De la crotte, je vous avais prévenus.

J'aime beaucoup, vous le savez, vous qui me lisez, la collection Poètes d'aujourd'hui, chez Seghers. Mais là, je trouve que celui-ci est franchement naze. Aucune photo en plus, hormis la jolie, l'humaine (a/m dixit) qui se trouve en couverture.

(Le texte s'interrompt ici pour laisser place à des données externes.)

-- `blow` changes `otp` only.
@[simp] theorem State.blow_regs (s : State) (a : Nat) (bs : List Byte) : (s.blow a bs).regs = s.regs := Eq.trans rfl rfl
@[simp] theorem State.blow_latch (s : State) (a : Nat) (bs : List Byte) : (s.blow a bs).latch = s.latch := Eq.trans rfl rfl
@[simp] theorem State.blow_readData (s : State) (a : Nat) (bs : List Byte) : (s.blow a bs).readData = s.readData := Eq.trans rfl rfl
@[simp] theorem State.blow_dram (s : State) (a : Nat) (bs : List Byte) : (s.blow a bs).dram = s.dram := Eq.trans rfl rfl
@[simp] theorem State.blow_flash (s : State) (a : Nat) (bs : List Byte) : (s.blow a bs).flash = s.flash := Eq.trans rfl rfl
@[simp] theorem State.blow_conf (s : State) (a : Nat) (bs : List Byte) : (s.blow a bs).conf = s.conf := Eq.trans rfl rfl
@[simp] theorem State.blow_fw (s : State) (a : Nat) (bs : List Byte) : (s.blow a bs).fw = s.fw := Eq.trans rfl rfl
@[simp] theorem State.blow_intc (s : State) (a : Nat) (bs : List Byte) : (s.blow a bs).intc = s.intc := Eq.trans rfl rfl
@[simp] theorem State.blow_flt (s : State) (a : Nat) (bs : List Byte) : (s.blow a bs).flt = s.flt := Eq.trans rfl rfl
@[simp] theorem State.blow_pwr (s : State) (a : Nat) (bs : List Byte) : (s.blow a bs).pwr = s.pwr := Eq.trans rfl rfl
@[simp] theorem State.blow_aon (s : State) (a : Nat) (bs : List Byte) : (s.blow a bs).aon = s.aon := Eq.trans rfl rfl
@[simp] theorem State.blow_sec (s : State) (a : Nat) (bs : List Byte) : (s.blow a bs).sec = s.sec := Eq.trans rfl rfl
@[simp] theorem State.blow_time (s : State) (a : Nat) (bs : List Byte) : (s.blow a bs).time = s.time := Eq.trans rfl rfl
@[simp] theorem State.blow_lamp (s : State) (a : Nat) (bs : List Byte) : (s.blow a bs).lamp = s.lamp := Eq.trans rfl rfl
@[simp] theorem State.blow_codec (s : State) (a : Nat) (bs : List Byte) : (s.blow a bs).codec = s.codec := Eq.trans rfl rfl
@[simp] theorem State.blow_q (s : State) (a : Nat) (bs : List Byte) : (s.blow a bs).q = s.q := Eq.trans rfl rfl
@[simp] theorem State.blow_haul (s : State) (a : Nat) (bs : List Byte) : (s.blow a bs).haul = s.haul := Eq.trans rfl rfl
@[simp] theorem State.blow_lane (s : State) (a : Nat) (bs : List Byte) : (s.blow a bs).lane = s.lane := Eq.trans rfl rfl
@[simp] theorem State.blow_mem (s : State) (a : Nat) (bs : List Byte) : (s.blow a bs).mem = s.mem := Eq.trans rfl rfl
@[simp] theorem State.blow_free (s : State) (a : Nat) (bs : List Byte) : (s.blow a bs).free = s.free := Eq.trans rfl rfl
@[simp] theorem State.blow_pending (s : State) (a : Nat) (bs : List Byte) : (s.blow a bs).pending = s.pending := Eq.trans rfl rfl

-- `program` changes `flash` only.
@[simp] theorem State.program_regs (s : State) (a : Nat) (bs : List Byte) : (s.program a bs).regs = s.regs := Eq.trans rfl rfl
@[simp] theorem State.program_latch (s : State) (a : Nat) (bs : List Byte) : (s.program a bs).latch = s.latch := Eq.trans rfl rfl
@[simp] theorem State.program_readData (s : State) (a : Nat) (bs : List Byte) : (s.program a bs).readData = s.readData := Eq.trans rfl rfl
@[simp] theorem State.program_dram (s : State) (a : Nat) (bs : List Byte) : (s.program a bs).dram = s.dram := Eq.trans rfl rfl
@[simp] theorem State.program_otp (s : State) (a : Nat) (bs : List Byte) : (s.program a bs).otp = s.otp := Eq.trans rfl rfl
@[simp] theorem State.program_otpBad (s : State) (a : Nat) (bs : List Byte) : (s.program a bs).otpBad = s.otpBad := Eq.trans rfl rfl
@[simp] theorem State.program_conf (s : State) (a : Nat) (bs : List Byte) : (s.program a bs).conf = s.conf := Eq.trans rfl rfl
@[simp] theorem State.program_fw (s : State) (a : Nat) (bs : List Byte) : (s.program a bs).fw = s.fw := Eq.trans rfl rfl
@[simp] theorem State.program_intc (s : State) (a : Nat) (bs : List Byte) : (s.program a bs).intc = s.intc := Eq.trans rfl rfl
@[simp] theorem State.program_flt (s : State) (a : Nat) (bs : List Byte) : (s.program a bs).flt = s.flt := Eq.trans rfl rfl
@[simp] theorem State.program_pwr (s : State) (a : Nat) (bs : List Byte) : (s.program a bs).pwr = s.pwr := Eq.trans rfl rfl
@[simp] theorem State.program_aon (s : State) (a : Nat) (bs : List Byte) : (s.program a bs).aon = s.aon := Eq.trans rfl rfl
@[simp] theorem State.program_sec (s : State) (a : Nat) (bs : List Byte) : (s.program a bs).sec = s.sec := Eq.trans rfl rfl
@[simp] theorem State.program_time (s : State) (a : Nat) (bs : List Byte) : (s.program a bs).time = s.time := Eq.trans rfl rfl
@[simp] theorem State.program_lamp (s : State) (a : Nat) (bs : List Byte) : (s.program a bs).lamp = s.lamp := Eq.trans rfl rfl
@[simp] theorem State.program_codec (s : State) (a : Nat) (bs : List Byte) : (s.program a bs).codec = s.codec := Eq.trans rfl rfl
@[simp] theorem State.program_q (s : State) (a : Nat) (bs : List Byte) : (s.program a bs).q = s.q := Eq.trans rfl rfl
@[simp] theorem State.program_haul (s : State) (a : Nat) (bs : List Byte) : (s.program a bs).haul = s.haul := Eq.trans rfl rfl
@[simp] theorem State.program_lane (s : State) (a : Nat) (bs : List Byte) : (s.program a bs).lane = s.lane := Eq.trans rfl rfl
@[simp] theorem State.program_mem (s : State) (a : Nat) (bs : List Byte) : (s.program a bs).mem = s.mem := Eq.trans rfl rfl
@[simp] theorem State.program_free (s : State) (a : Nat) (bs : List Byte) : (s.program a bs).free = s.free := Eq.trans rfl rfl
@[simp] theorem State.program_pending (s : State) (a : Nat) (bs : List Byte) : (s.program a bs).pending = s.pending := Eq.trans rfl rfl

-- `erase` changes `flash` only.
@[simp] theorem State.erase_regs (s : State) (a n : Nat) : (s.erase a n).regs = s.regs := Eq.trans rfl rfl
@[simp] theorem State.erase_latch (s : State) (a n : Nat) : (s.erase a n).latch = s.latch := Eq.trans rfl rfl
@[simp] theorem State.erase_readData (s : State) (a n : Nat) : (s.erase a n).readData = s.readData := Eq.trans rfl rfl
@[simp] theorem State.erase_dram (s : State) (a n : Nat) : (s.erase a n).dram = s.dram := Eq.trans rfl rfl
@[simp] theorem State.erase_otp (s : State) (a n : Nat) : (s.erase a n).otp = s.otp := Eq.trans rfl rfl
@[simp] theorem State.erase_otpBad (s : State) (a n : Nat) : (s.erase a n).otpBad = s.otpBad := Eq.trans rfl rfl
@[simp] theorem State.erase_conf (s : State) (a n : Nat) : (s.erase a n).conf = s.conf := Eq.trans rfl rfl
@[simp] theorem State.erase_fw (s : State) (a n : Nat) : (s.erase a n).fw = s.fw := Eq.trans rfl rfl
@[simp] theorem State.erase_intc (s : State) (a n : Nat) : (s.erase a n).intc = s.intc := Eq.trans rfl rfl
@[simp] theorem State.erase_flt (s : State) (a n : Nat) : (s.erase a n).flt = s.flt := Eq.trans rfl rfl
@[simp] theorem State.erase_pwr (s : State) (a n : Nat) : (s.erase a n).pwr = s.pwr := Eq.trans rfl rfl
@[simp] theorem State.erase_aon (s : State) (a n : Nat) : (s.erase a n).aon = s.aon := Eq.trans rfl rfl
@[simp] theorem State.erase_sec (s : State) (a n : Nat) : (s.erase a n).sec = s.sec := Eq.trans rfl rfl
@[simp] theorem State.erase_time (s : State) (a n : Nat) : (s.erase a n).time = s.time := Eq.trans rfl rfl
@[simp] theorem State.erase_lamp (s : State) (a n : Nat) : (s.erase a n).lamp = s.lamp := Eq.trans rfl rfl
@[simp] theorem State.erase_codec (s : State) (a n : Nat) : (s.erase a n).codec = s.codec := Eq.trans rfl rfl
@[simp] theorem State.erase_q (s : State) (a n : Nat) : (s.erase a n).q = s.q := Eq.trans rfl rfl
@[simp] theorem State.erase_haul (s : State) (a n : Nat) : (s.erase a n).haul = s.haul := Eq.trans rfl rfl
@[simp] theorem State.erase_lane (s : State) (a n : Nat) : (s.erase a n).lane = s.lane := Eq.trans rfl rfl
@[simp] theorem State.erase_mem (s : State) (a n : Nat) : (s.erase a n).mem = s.mem := Eq.trans rfl rfl
@[simp] theorem State.erase_free (s : State) (a n : Nat) : (s.erase a n).free = s.free := Eq.trans rfl rfl
@[simp] theorem State.erase_pending (s : State) (a n : Nat) : (s.erase a n).pending = s.pending := Eq.trans rfl rfl

-- ## Register fields

/-- A field read after a write of itself: the value, kept to the width. -/
@[simp] theorem State.f_setF_same (s : State) (x : Fld) (i v : Nat) : (s.setF x i v).f x i = v % 2 ^ x.len := by
  simp [State.f, State.setF]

Seul avantage de ce livre : il présente beaucoup d'extraits de poèmes, de lettres et de textes d'Artaud. Certes, cela ne remplace pas la lecture complète, vaste, infinissable de l'oeuvre du poète, mais ces quelques textes - hélas trop incestueusement mêlés à la prose de M. Charbonnier - donnent bien envie de se plonger dans Artaud, pour de bon. A la limite, Charbonnier a su présenter un florilège assez pertinent des écrits d'Artaud. Mais l'éloge de ce livre, avec la meilleure des volontés d'un lectorat sensible et un tant soit peu censé, s'arrête ici; elle ne peut s'étendre que jusqu'à cette triste limite, et encore.

2 commentaires:

Anonyme a dit…

L'ouvrage a tout de même le mérite de sa couverture: Artaud, pour une fois, semble humain ..

Anonyme a dit…

Sembler humain...atteindre les limites de l'humanité, où l'oeil se détache de l'etre pour l'arracher à sa condition
Ben dans cette collection j'ai piqué un livre sur une poete (vuq ue poetesse serait péjoratif) russe, Anna Akhmatova.Je vous le conseille vivement.